■ Brief: The entries that follow are to be duplicated in full, character for character.

■ Data under study:

-- ==== Sys2Proof/WellFormed.lean ====
section
/-! DEFINITION. What counts as well formed: a request number, an instruction, the build parameters. -/

namespace Sys2Proof

/-- A number is a request exactly when it has 33 bits: there is one request length (R58). -/
def isRequestNumber (v : Nat) : Bool := v < 2 ^ 33

/-- Every instruction is well formed: no value of the word is rejected (R55, R57). -/
def Instr.wellFormed : Instr → Bool
  | .decodeOne _ => true
  | .decodeDirect _ => true

/-- The legal values of the build parameters: each an integer of at least 1 (R8). -/
def Params.legal (p : Params) : Bool := 1 ≤ p.depth && 1 ≤ p.latency && 1 ≤ p.lanes

end Sys2Proof
end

■ Task solution:
-- ==== Sys2Proof/WellFormed.lean ====
section
/-! DEFINITION. What counts as well formed: a request number, an instruction, the build parameters. -/

namespace Sys2Proof

/-- A number is a request exactly when it has 33 bits: there is one request length (R58). -/
def isRequestNumber (v : Nat) : Bool := v < 2 ^ 33

/-- Every instruction is well formed: no value of the word is rejected (R55, R57). -/
def Instr.wellFormed : Instr → Bool
  | .decodeOne _ => true
  | .decodeDirect _ => true

/-- The legal values of the build parameters: each an integer of at least 1 (R8). -/
def Params.legal (p : Params) : Bool := 1 ≤ p.depth && 1 ≤ p.latency && 1 ≤ p.lanes

end Sys2Proof
end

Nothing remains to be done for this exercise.